EXERCISE. Once you find the line that contains "f s).startup = s.startup := rfl", transcribe it and each line after it through the end of the listing, exactly as written.

====

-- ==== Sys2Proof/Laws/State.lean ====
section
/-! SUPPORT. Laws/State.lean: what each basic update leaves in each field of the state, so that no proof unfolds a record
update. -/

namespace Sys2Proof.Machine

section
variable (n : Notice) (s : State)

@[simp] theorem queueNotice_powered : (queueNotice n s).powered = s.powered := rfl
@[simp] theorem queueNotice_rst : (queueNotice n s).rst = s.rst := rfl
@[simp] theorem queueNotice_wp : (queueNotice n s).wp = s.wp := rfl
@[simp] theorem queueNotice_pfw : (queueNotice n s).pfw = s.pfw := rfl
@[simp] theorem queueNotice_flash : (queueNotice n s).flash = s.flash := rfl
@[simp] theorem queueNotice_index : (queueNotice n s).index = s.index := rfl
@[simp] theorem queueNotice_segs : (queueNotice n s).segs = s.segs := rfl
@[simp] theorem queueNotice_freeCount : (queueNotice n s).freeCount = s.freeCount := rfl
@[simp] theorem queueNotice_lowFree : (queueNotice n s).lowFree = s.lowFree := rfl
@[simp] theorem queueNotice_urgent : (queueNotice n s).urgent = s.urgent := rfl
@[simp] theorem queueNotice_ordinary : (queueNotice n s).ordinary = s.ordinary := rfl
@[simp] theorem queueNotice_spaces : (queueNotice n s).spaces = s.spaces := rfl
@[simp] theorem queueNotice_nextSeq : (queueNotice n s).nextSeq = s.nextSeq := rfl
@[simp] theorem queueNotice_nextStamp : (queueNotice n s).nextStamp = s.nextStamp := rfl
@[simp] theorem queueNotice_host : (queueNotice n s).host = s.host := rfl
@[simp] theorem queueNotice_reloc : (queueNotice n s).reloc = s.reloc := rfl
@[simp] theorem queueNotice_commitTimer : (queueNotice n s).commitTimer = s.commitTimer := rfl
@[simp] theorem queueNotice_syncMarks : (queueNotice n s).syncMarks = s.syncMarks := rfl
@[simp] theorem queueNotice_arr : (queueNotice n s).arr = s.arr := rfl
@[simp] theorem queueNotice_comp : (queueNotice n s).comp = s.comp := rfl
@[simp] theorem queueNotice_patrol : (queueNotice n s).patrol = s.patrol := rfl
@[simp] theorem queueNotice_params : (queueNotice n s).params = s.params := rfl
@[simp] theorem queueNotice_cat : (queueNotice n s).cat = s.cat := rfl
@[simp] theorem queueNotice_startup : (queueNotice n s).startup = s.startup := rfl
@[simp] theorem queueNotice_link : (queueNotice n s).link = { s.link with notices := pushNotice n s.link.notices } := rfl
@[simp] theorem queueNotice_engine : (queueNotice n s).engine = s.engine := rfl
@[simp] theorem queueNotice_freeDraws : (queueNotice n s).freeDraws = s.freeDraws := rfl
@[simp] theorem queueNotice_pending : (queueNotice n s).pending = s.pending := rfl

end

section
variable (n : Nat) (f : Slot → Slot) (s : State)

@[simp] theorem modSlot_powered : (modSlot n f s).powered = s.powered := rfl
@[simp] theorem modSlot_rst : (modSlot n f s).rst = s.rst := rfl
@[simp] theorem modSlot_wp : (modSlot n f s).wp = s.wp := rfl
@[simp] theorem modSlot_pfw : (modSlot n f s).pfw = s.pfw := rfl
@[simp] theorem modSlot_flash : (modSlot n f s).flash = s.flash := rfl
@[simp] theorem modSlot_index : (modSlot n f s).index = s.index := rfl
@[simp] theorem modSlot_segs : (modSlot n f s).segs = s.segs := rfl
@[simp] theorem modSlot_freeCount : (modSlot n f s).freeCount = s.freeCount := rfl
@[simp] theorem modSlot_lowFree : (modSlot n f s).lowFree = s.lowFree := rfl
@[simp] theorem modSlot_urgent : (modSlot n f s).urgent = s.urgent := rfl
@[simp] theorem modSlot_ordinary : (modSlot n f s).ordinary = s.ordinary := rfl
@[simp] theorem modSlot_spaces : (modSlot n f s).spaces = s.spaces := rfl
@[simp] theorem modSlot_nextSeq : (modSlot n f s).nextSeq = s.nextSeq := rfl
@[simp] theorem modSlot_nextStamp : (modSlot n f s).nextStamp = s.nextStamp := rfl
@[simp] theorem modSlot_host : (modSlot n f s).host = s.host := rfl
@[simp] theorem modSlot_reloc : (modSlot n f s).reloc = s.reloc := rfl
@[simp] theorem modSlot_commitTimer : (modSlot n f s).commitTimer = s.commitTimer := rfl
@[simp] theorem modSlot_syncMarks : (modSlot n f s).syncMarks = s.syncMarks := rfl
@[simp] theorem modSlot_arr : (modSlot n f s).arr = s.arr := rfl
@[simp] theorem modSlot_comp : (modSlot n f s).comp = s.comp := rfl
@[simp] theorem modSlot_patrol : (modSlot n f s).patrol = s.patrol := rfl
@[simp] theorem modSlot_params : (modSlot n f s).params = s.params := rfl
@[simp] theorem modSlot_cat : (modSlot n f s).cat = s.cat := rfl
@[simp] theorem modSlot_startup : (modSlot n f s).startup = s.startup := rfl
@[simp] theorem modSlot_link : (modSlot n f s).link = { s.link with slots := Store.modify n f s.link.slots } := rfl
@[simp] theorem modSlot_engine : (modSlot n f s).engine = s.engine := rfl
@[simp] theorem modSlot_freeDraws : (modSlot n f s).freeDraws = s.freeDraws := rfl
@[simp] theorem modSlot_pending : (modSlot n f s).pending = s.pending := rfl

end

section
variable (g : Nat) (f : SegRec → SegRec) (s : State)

====

OUTPUT.
@[simp] theorem modSlot_startup : (modSlot n f s).startup = s.startup := rfl
@[simp] theorem modSlot_link : (modSlot n f s).link = { s.link with slots := Store.modify n f s.link.slots } := rfl
@[simp] theorem modSlot_engine : (modSlot n f s).engine = s.engine := rfl
@[simp] theorem modSlot_freeDraws : (modSlot n f s).freeDraws = s.freeDraws := rfl
@[simp] theorem modSlot_pending : (modSlot n f s).pending = s.pending := rfl

end

section
variable (g : Nat) (f : SegRec → SegRec) (s : State)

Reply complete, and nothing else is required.